The List: Hube’s 10 Greatest Avengers Stories of All-Time


I love “Best Of”-style lists. I used to make ’em all the time at my old blog, The Colossus of Rhodey (which no longer exists, but you can access it via the Internet Archive by searching under And I LOVE The Avengers, my favorite comics title after Iron Man (it helps that Shellhead is a founding member, natch).


As an older chap, my tastes may vary from many of the usual Earth’s Mightiest lists out there. I happen to think most contemporary comics absolutely suck, and as such nothing from the last 15 years or so will be included in what follows. This means you won’t see “Civil War.” I don’t think “CW” was all that bad; however, when you have to spread a story across innumerable titles and fundamentally alter the foundations of established characters for the sake of the story, count me out.

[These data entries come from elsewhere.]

-- ==== Sys2Proof/Certificates/Slice0/Obligations.lean ====
section
/-! DEFINITION. The statements about the engine, from the numbered rules of spec/. Each docstring names the rules it formalises. -/

open Sys2Proof Sys2Proof.Machine

/-! ### Words and commands -/

/-- R75: each word of the opcode map, written out, decodes to its command. -/
def Obligations.ListedWordsDecode : Prop :=
  decode 0x0000000000000001 = .ok .permIp ∧ decode 0x0000000000000011 = .ok .permFp ∧
  decode 0x0000000000000021 = .ok .permE ∧ decode 0x0000000000000031 = .ok .permP ∧
  decode 0x0000000000000041 = .ok .permPc2 ∧ decode 0x0000000000000002 = .ok .ksched ∧
  decode 0x0000000000000003 = .ok .sbox ∧ decode 0x0000000000000004 = .ok .round ∧
  decode 0x0000000000000005 = .ok .cryptDec ∧ decode 0x0000000000000105 = .ok .cryptEnc ∧
  decode 0x0000000000000006 = .ok .procDec ∧ decode 0x0000000000000106 = .ok .procEnc ∧
  decode 0x0000000000000007 = .ok .encode ∧ decode 0x0000000000000008 = .ok .decodePt ∧
  decode 0x0000000000000108 = .ok .decodeCt

/-- R70 to R73, R75: for every word and command, the word decodes to the command exactly when it is the word the
encoder builds from the command's fields. -/
def Obligations.DecodeInvertsEncode : Prop :=
  ∀ (w : Word) (i : Instr), decode w = .ok i ↔ w = encode i

/-- R76 with R70 to R73: every word that is not a command's, by the field that makes it illegal; a reserved OP is found
first. The fields are those of `CommandWord`, which the decoder does not use. -/
def Obligations.IllegalWordsAndTheirCauses : Prop :=
  ∀ w : Word,
    (decode w = .error .reservedOperation ↔ CommandWord.op w = 0 ∨ 9 ≤ CommandWord.op w) ∧
    (decode w = .error .reservedField ↔
      (1 ≤ CommandWord.op w ∧ CommandWord.op w ≤ 8) ∧
      (CommandWord.rsv w ≠ 0 ∨ (CommandWord.op w ≠ 1 ∧ CommandWord.sel w ≠ 0) ∨
        (CommandWord.op w = 1 ∧ 5 ≤ CommandWord.sel w) ∨
        (CommandWord.op w ≠ 5 ∧ CommandWord.op w ≠ 6 ∧ CommandWord.op w ≠ 8 ∧ CommandWord.d w ≠ 0))) ∧
    ((∃ i, decode w = .ok i) ↔ CommandWord.wellFormed w = true)

/-- R244: while BUSY = 1 and CMD holds a command's word, the engine's turn applies the command and clears BUSY, all in
one step; the turn comes from the head of the agenda, or the agenda is empty (log 4). The second half is the same for a
word that `withFetchWord` starts (log 9). -/
def Obligations.StepRunsTheDecodedCommand : Prop :=
  (∀ (s : State) (rest : List Turn) (i : Instr),
    s.agenda = .engine :: rest ∨ (s.agenda = [] ∧ rest = []) →
    s.busy = true → decode s.cmd = .ok i →
    (∀ t, exec i { s with agenda := rest } = .next t → step s = .next { t with status := t.status &&& 0xFE }) ∧
    (∀ f, exec i { s with agenda := rest } = .fault f → step s = .fault f)) ∧
  (∀ (s : State) (w : Word) (i : Instr) (t : State), decode w = .ok i →
    exec i { s with cmd := w, status := 0x01 } = .next t →
    step (s.withFetchWord 64 w.toNat) = .next { t with status := t.status &&& 0xFE })

/-- R244, R231: while BUSY = 0 the engine has no step: its turn (log 4) changes nothing. -/
def Obligations.IdleEngineTurnChangesNothing : Prop :=
  ∀ (s : State) (rest : List Turn), s.agenda = .engine :: rest ∨ (s.agenda = [] ∧ rest = []) →
    s.busy = false → step s = .next { s with agenda := rest }

/-- R222: a rejected command sets ILL and CAUSE, clears BUSY and changes nothing else: for a reserved OP, for a reserved
field, and for a legal command whose length is out of range (R221). That the engine also moves when the agenda is empty
is the model's choice (log 4). -/
def Obligations.RejectionChangesOnlyStatus : Prop :=
  ∀ (s : State) (rest : List Turn), s.agenda = .engine :: rest ∨ (s.agenda = [] ∧ rest = []) → s.busy = true →
    (decode s.cmd = .error .reservedOperation → step s = .next { s with agenda := rest, status := 0x12 }) ∧
    (decode s.cmd = .error .reservedField → step s = .next { s with agenda := rest, status := 0x22 }) ∧
    (∀ i, decode s.cmd = .ok i → s.lengthOk i = false → step s = .next { s with agenda := rest, status := 0x32 })

/-- R221 cause 3: which commands are turned away for a length, and when. -/
def Obligations.LengthsOutOfRangeAreRejected : Prop :=
  ∀ s : State,
    (s.textCap < s.tlen.toNat → exec .encode s = .next { s with status := 0x32 }) ∧
    (s.blkCap < s.blen.toNat →
      exec .procEnc s = .next { s with status := 0x32 } ∧ exec .procDec s = .next { s with status := 0x32 } ∧
      exec .decodePt s = .next { s with status := 0x32 } ∧ exec .decodeCt s = .next { s with status := 0x32 })

/-- R35, R224: a command whose length is in range and that reads an element nothing has written faults (log 2). -/
def Obligations.UnwrittenElementsFault : Prop :=
  ∀ s : State,
    (s.tlen.toNat ≤ s.textCap → (∃ i, i < s.tlen.toNat ∧ s.readText i = none) →
      exec .encode s = .fault .unwrittenOperand) ∧
    (s.blen.toNat ≤ s.blkCap → (∃ j, j < s.blen.toNat ∧ s.readBlk j = none) →
      exec .procEnc s = .fault .unwrittenOperand ∧ exec .procDec s = .fault .unwrittenOperand ∧
      exec .decodePt s = .fault .unwrittenOperand ∧ exec .decodeCt s = .fault .unwrittenOperand)

/-! ### The permutation primitive -/

/-- R100: entry j of the table reads bit 64 - entry of the block and becomes output bit L - 1 - j. -/
def Obligations.PermuteReadsFramePositions : Prop :=
  ∀ (table : List Nat) (block : Word), (∀ e ∈ table, 1 ≤ e ∧ e ≤ 64) → ∀ (j : Nat) (h : j < table.length),
    (permute table.length table block).getLsbD (table.length - 1 - j) = block.getLsbD (64 - table[j])

/-- R102: an entry of at most 64 - w reads 0 in a value below 2^w; for half-blocks, 48-bit values and 56-bit keys those
are the entries 1..32, 1..16 and 1..8. -/
def Obligations.NarrowValuesReadZero : Prop :=
  (∀ (table : List Nat) (block : Word) (w : Nat), (∀ e ∈ table, 1 ≤ e ∧ e ≤ 64) → block.toNat < 2 ^ w →
    ∀ (j : Nat) (h : j < table.length), table[j] ≤ 64 - w →
      (permute table.length table block).getLsbD (table.length - 1 - j) = false) ∧
  (∀ (table : List Nat) (v : BitVec 32), (∀ e ∈ table, 1 ≤ e ∧ e ≤ 32) → permute table.length table (v.setWidth 64) = 0) ∧
  (∀ (table : List Nat) (v : BitVec 48), (∀ e ∈ table, 1 ≤ e ∧ e ≤ 16) → permute table.length table (v.setWidth 64) = 0) ∧
  (∀ (table : List Nat) (v : BitVec 56), (∀ e ∈ table, 1 ≤ e ∧ e ≤ 8) → permute table.length table (v.setWidth 64) = 0)

/-- R108: the five laws of `permute`. -/
def Obligations.PermuteLaws : Prop :=
  (∀ (T : List Nat), permute T.length T 0 = 0) ∧
  (∀ (T : List Nat) (a b : Word), permute T.length T (a ^^^ b) = permute T.length T a ^^^ permute T.length T b) ∧
  (∀ (T : List Nat) (a b : Word), (∀ e ∈ T, 1 ≤ e ∧ e ≤ 64) →
    (∀ e ∈ T, a.getLsbD (64 - e) = b.getLsbD (64 - e)) → permute T.length T a = permute T.length T b) ∧
  (∀ a : Word, permute 64 (List.range' 1 64) a = a) ∧
  (∀ (T1 T2 : List Nat) (a : Word), T1.length = 64 → (∀ e ∈ T1, 1 ≤ e ∧ e ≤ 64) → (∀ e ∈ T2, 1 ≤ e ∧ e ≤ 64) →
    permute T2.length T2 (permute 64 T1 a) = permute T2.length (T2.map fun k => T1.getD (k - 1) 0) a)

/-- R41: under every accepted configuration FP undoes IP, and IP undoes FP. -/
def Obligations.FinalPermutationInvertsInitial : Prop :=
  ∀ (cfg : Configuration) (x : Word),
    permute 64 cfg.tables.fp (permute 64 cfg.tables.ip x) = x ∧
    permute 64 cfg.tables.ip (permute 64 cfg.tables.fp x) = x

/-- R40, R41, R8: which tables are accepted, with every BLK_CAP of at least 1; all others are refused as a whole. -/
def Obligations.ConfigurationsAccepted : Prop :=
  ∀ c : Tables,
    let good :=
      (c.ip.length = 64 ∧ c.fp.length = 64 ∧ c.e.length = 48 ∧ c.p.length = 32 ∧ c.pc2.length = 48) ∧
      (∀ e ∈ c.ip ++ c.fp ++ c.e ++ c.p ++ c.pc2, 1 ≤ e ∧ e ≤ 64) ∧
      (c.sbox.length = 4 ∧ ∀ box ∈ c.sbox, box.length = 4 ∧ ∀ row ∈ box, row.length = 16 ∧ ∀ v ∈ row, v ≤ 15) ∧
      c.ip.Nodup ∧ (∀ j, 1 ≤ j → j ≤ 64 → ∃ k, c.fp[j - 1]? = some k ∧ c.ip[k - 1]? = some j) ∧
      1 ≤ c.blkCap
    (good → ∃ cfg, acceptTables c = .ok cfg ∧ cfg.tables = c) ∧
    (¬good → acceptTables c = .error .configRefused)

/-- R103 to R107, R27: each PERM command completes in every state; output bit L - 1 - j of Y is bit 64 - entry of A, the
bits of Y from L up are 0, and only Y changes. That A reads as 0 before its first write is the model's (log 1). -/
def Obligations.PermCommandsSelectBitsOfA : Prop :=
  ∀ (s : State) (i : Instr) (T : List Nat),
    (i, T) ∈ [(Instr.permIp, s.cfg.tables.ip), (.permFp, s.cfg.tables.fp), (.permE, s.cfg.tables.e),
      (.permP, s.cfg.tables.p), (.permPc2, s.cfg.tables.pc2)] →
    ∃ t, exec i s = .next t ∧
      (∀ (j : Nat) (h : j < T.length), t.y.getLsbD (T.length - 1 - j) = s.a.getLsbD (64 - T[j])) ∧
      (∀ k, T.length ≤ k → t.y.getLsbD k = false) ∧
      OnlyYChanges s t

/-! ### The key schedule -/

/-- R120: bit 27 moves to bit 0, the others up one place, and 28 rotations give the value back. -/
def Obligations.RotationByOneBit : Prop :=
  ∀ b : KeyHalf, rotl28 b = ((b.setWidth 32 <<< 1 ||| b.setWidth 32 >>> 27) &&& 0xFFFFFFF).setWidth 28 ∧
    (rotl28 b).getLsbD 0 = b.getLsbD 27 ∧ (∀ k, k < 27 → (rotl28 b).getLsbD (k + 1) = b.getLsbD k) ∧
    rotl28^[28] b = b

/-- R122: 16 subkeys; both halves are rotated by one bit before each, on top of the earlier rotations, and PC2 is applied
to their 56-bit concatenation. -/
def Obligations.ScheduleRotatesThenCompresses : Prop :=
  ∀ (c : Tables) (key : Key), (createSubkeys c key).length = 16 ∧
    ∃ L R : Nat → KeyHalf, L 0 = key.extractLsb' 28 28 ∧ R 0 = key.extractLsb' 0 28 ∧
      ∀ r, r < 16 → L (r + 1) = (L r).rotateLeft 1 ∧ R (r + 1) = (R r).rotateLeft 1 ∧
        (createSubkeys c key)[r]? = some (permute 48 c.pc2 ((L (r + 1) ++ R (r + 1) : BitVec 56).setWidth 64))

The time-traveling nemesis Kang is on a quest to find the so-called Celestial Madonna, and while this motivation gets a bit tedious at times, writer Steve Englehart’s sort-of conclusion in Giant-Size Avengers #2 may be the single-best issue in Avengers history (Dave Cockrum’s incredible art certainly helps that).


After managing to escape a revived Earth’s Mightiest, Kang immediately comes back after tricking, then capturing, his “other selves” Rama Tut and Immortus. But not before the latter conjures up “unliving” (there’s a difference between “dead” and “unliving,” you see) bad guys from history to do battle with the Avengers, who’ve been whisked to Kang’s own limbo.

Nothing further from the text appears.